There are 3 conductors in a conduit within a boiler room where the temperature is approximately 40 deg C, (about 104 F).  The continuous current on all 3 conductors is 50A and a 90deg C copper conductor is specified.  The terminals to the components are 75deg C.

What size copper conductors are needed?


----------



## jar546 (Jan 26, 2011)

No takers?

No one inspects PV systems?


----------



## jar546 (Jan 31, 2011)

OK, how about at least a heavy hitter helping out on this one.  A little participation please so it can be a learning experience.  I don't want to ask and answer the question!


----------



## north star (Jan 31, 2011)

** * * ** 

Alrighty then!....I'll step out on to this slippery slope.     

In referring to Article 690 in the `08 NEC, ...looking at Table 690.31©,

in the Ambient Temp. Column, "36-40" degrees - F, would require a 0.91

correction factor.....Section 690.8 refers to Table 310.16  or  310.17.

Table 310.16 is for "not more than 3 current carrying conductors."

On the copper conductor side of the table, ...on the 55 ampacity line,

the size of the conductor would be a # 8.

No, I don't inspect PV systems either!   

Let the stoning begin...



** * * **


----------



## jar546 (Jan 31, 2011)

north star said:
			
		

> ** * * ** Alrighty then!....I'll step out on to this slippery slope.
> 
> In referring to Article 690 in the `08 NEC, ...looking at Table 690.31©,
> 
> ...


Very commendable but you forgot one thing......

Did you apply 215.2(A)(1)?


----------



## north star (Jan 31, 2011)

** * * **

Well obviously not!

Please clarify the connection research trail for us lurners.....How would someone

know to look at Article 215.2(A)(1) if they are rooting around in Article 690?

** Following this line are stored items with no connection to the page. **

/-- Lane b is valid, and its ports (R347). -/
def laneWord (s : State) (b : Nat) : Word := cfg s (0x402080 + 4 * b)
def laneValid (s : State) (b : Nat) : Bool := decide (b < ringB s) && bitOf (laneWord s b) 31
def laneIn (s : State) (b : Nat) : Nat := fld (laneWord s b) 0 4
def laneOut (s : State) (b : Nat) : Nat := fld (laneWord s b) 4 4

/-- The lane whose IN or OUT port a port is. -/
def laneOfIn (s : State) (p : Nat) : Option Nat := (List.range 5).find? fun b => laneValid s b && laneIn s b == p
def laneOfOut (s : State) (p : Nat) : Option Nat := (List.range 5).find? fun b => laneValid s b && laneOut s b == p

/-- A port carries packets (R320). -/
def portUp (s : State) (p : Nat) : Bool := (port s p).state == 3

/-- State of a lane, and its change. -/
def lane (s : State) (b : Nat) : LaneSt := s.ore.lanes.getD b {}
def setLane (b : Nat) (f : LaneSt → LaneSt) (s : State) : State :=
  { s with ore := { s.ore with lanes := updAt f b s.ore.lanes } }

/-! ## Shards (R350, R351) -/

def shModel (l : List Byte) : Nat := leAt l 0 4
def shKey (l : List Byte) : Nat := leAt l 4 4
def shSpring (l : List Byte) : Nat := leAt l 8 2
def shIndex (l : List Byte) : Nat := leAt l 10 2
def shRound (l : List Byte) : Nat := leAt l 12 3
def shKeep (l : List Byte) : Bool := (leAt l 15 1).testBit 0
def shLen (l : List Byte) : Nat := leAt l 16 4
def shOrigin (l : List Byte) : List Word := (List.range 4).map fun i => Word.ofNat (leAt l (32 + 4 * i) 4)
def shDest (l : List Byte) : Nat := leAt l 48 8

/-- No reserved bit of a header is set; DEST is laid out with KEEP = 1 only, and any value of it passes with KEEP = 0 (log entry
87). -/
def shReserved (l : List Byte) : Bool :=
  leAt l 15 1 / 2 == 0 && leAt l 56 8 == 0 &&
  (let d := shDest l
   if !(shKeep l) then true
   else if d.testBit 63 then d / 2 ^ 27 % 2 ^ 29 == 0 && d / 2 ^ 60 % 8 == 0
   else d / 2 ^ 42 == 0)

/-- Plaintext of a shard under the key in use, when its tag verifies. -/
def shOpen (s : State) (l : List Byte) : Option (List Byte) :=
  if l.length = 80 + shLen l ∧ s.ore.keyOk then gcmOpen s.ore.key (beNat (slice 20 12 l)) (l.take 64) (l.drop 64) else none

/-- The check of R351 but for the schedule. -/
def shGood (s : State) (l : List Byte) : Bool :=
  let m := s.ore.model
  (shOpen s l).isSome && shModel l == (modelWord s m 0).toNat && shKey l == (modelWord s m 1).toNat
    && decide (shLen l ≤ mMaxlen s m) && shLen l % 64 == 0 && shReserved l

/-- What the schedule expects: spring, round and index. -/
structure Due where
  spring : Nat
  round : Nat
  index : Nat
deriving DecidableEq, Repr

/-- The shard that is received as number j (R354), and whether it is the part's own returning. -/
def dueRecv (s : State) (j : Nat) : Due × Bool :=
  let n := ringN s
  let w := mWave s s.ore.model
  let k := j % (n * w) / w
  ({ spring := (ringP s + n + n - 1 - k) % n, round := j / (n * w), index := j % w }, k + 1 == n)

/-- The shard of tile t, which is that of send t (R353, R358). -/
def dueTile (s : State) (t : Nat) : Due :=
  let n := ringN s
  let w := mWave s s.ore.model
  let k := t % (n * w) / w
  { spring := (ringP s + n - k) % n, round := t / (n * w), index := t % w }

/-- Tiles of a revolution. -/
def tilesT (s : State) : Nat := ringN s * mShards s s.ore.model

/-- A shard of a revolution passes (R351). -/
def shDue (s : State) (l : List Byte) (d : Due) : Bool :=
  shGood s l && !(shKeep l) && shSpring l == d.spring && shRound l == d.round && shIndex l == d.index

/-- A shard of a fill passes: it has no place in a send order. -/
def shFill (s : State) (l : List Byte) : Bool :=
  shGood s l && decide (shSpring l < ringN s)
    && (shKeep l || (decide (shIndex l < mWave s s.ore.model)
        && decide (shRound l * mWave s s.ore.model + shIndex l < mShards s s.ore.model)))

/-! ## Ring packets (R325, R347, R348, R356, R357) -/

/-- Endpoint of the ORE at a ring position. -/
def memberOre (s : State) (pos : Nat) : Nat := fld (cfg s (0x403000 + 4 * pos)) 0 18 + 32 * 2 ^ 18

/-- Kinds of ring packet, as their STATUS tells them apart (log entry 86). -/
abbrev ringData : Nat := 0
abbrev ringGrant : Nat := 1
abbrev ringCredits : Nat := 2
abbrev ringAcked : Nat := 3
abbrev ringResend : Nat := 4

/-- A ring packet of this part's ORE. -/
def ringPacket (s : State) (dest kind revno n : Nat) : Packet :=
  { dest := dest, cls := 5, src := selfEp s 32, op := 7, lastx := true, tag := n % 65536, addr := revno, status := kind }

/-- A control packet goes back to the predecessor on lane b's IN port: a GRANT or CREDIT of n credits, an ACK or RESEND of sequence
number n. -/
def sendCtl (b kind revno n : Nat) (s : State) : State :=
  let k := ringPacket s (memberOre s ((ringP s + ringN s - 1) % ringN s)) kind revno n
  queueTx (laneIn s b) 10 (if kind = ringGrant ∨ kind = ringCredits then { k with tag := 0, rcnt := n } else k) s

/-- A shard goes to the successor on lane b's OUT port, in packets of at most 4,096 bytes. -/
def sendData (b revno q : Nat) (l : List Byte) (s : State) : State :=
  let n := max 1 (ceilDiv l.length 4096)
  let k := ringPacket s (memberOre s ((ringP s + 1) % ringN s)) ringData revno q
  (List.range n).foldl (fun s i =>
    let d := slice (4096 * i) (min 4096 (l.length - 4096 * i)) l
    queueTx (laneOut s b) 10 { k with lastx := i + 1 == n, len := d.length, data := d } s) s

/-- Bytes of a packet on a link: header and data padded to 16; a READ carries no data (R325). -/
def pktData (p : Packet) : Nat := if p.op = 2 then 0 else p.len
def pktSize (p : Packet) : Nat := 32 + ((pktData p) + 15) / 16 * 16

/-- High-water mark per channel in bytes (R317). -/
def hwm (s : State) (p : Nat) : Nat := 1024 * max 8 (min 32 (fld (cfg s (portReg p 0x10)) 0 6))

/-- A channel's occupancy changes, and with it whether it holds the peer off (R317). -/
def occupy (p v n : Nat) (up : Bool) (s : State) : State :=
  let t := port s p
  let o := t.rxOcc ++ List.replicate (11 - t.rxOcc.length) 0
  let x := if up then o.getD v 0 + n else o.getD v 0 - n
  let on := t.holding.testBit v
  let on' := if hwm s p ≤ x then true else if x < hwm s p - 8192 then false else on
  setPort p { t with rxOcc := o.set v x, holding := if on = on' then t.holding else t.holding ^^^ 2 ^ v } s

/-- Ring packets of one message, that have come in by a port, in order: up to the last of its packets. -/
def ringHeld (s : State) (p kind revno n : Nat) : List Packet :=
  let l := (s.transit.filter fun x => x.1 == p && x.2.op == 7 && x.2.status == kind && x.2.addr == revno && x.2.tag == n % 65536).map Prod.snd
  let a := l.takeWhile fun k => !k.lastx
  a ++ (l.drop a.length).take 1

/-- The message leaves the port's receive buffer (R317). -/
def takeRing (p kind revno n : Nat) (s : State) : State :=
  (ringHeld s p kind revno n).foldl (fun s k =>
    occupy p 10 (pktSize k) false { s with transit := dropFirst (fun x => x == (p, k)) s.transit }) s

Also, what is the correct conductor size?...Other lurking students of the

ee-lek-tri-kull trade might want to know as well.



** * * **


----------



## jar546 (Jan 31, 2011)

The connection is that 215 applies for feeders across the board as a general code requirement and 690 is specific to PV systems.  Just like 250 applies to all installations.


----------



## north star (Jan 31, 2011)

** * * **

That's something that I did not know!...I am learning something new

every day.

** * * **


----------



## TimNY (Jan 31, 2011)

jar546 said:
			
		

> No takers?No one inspects PV systems?


I do.. I mean.. not my job.. but somebody has to..


----------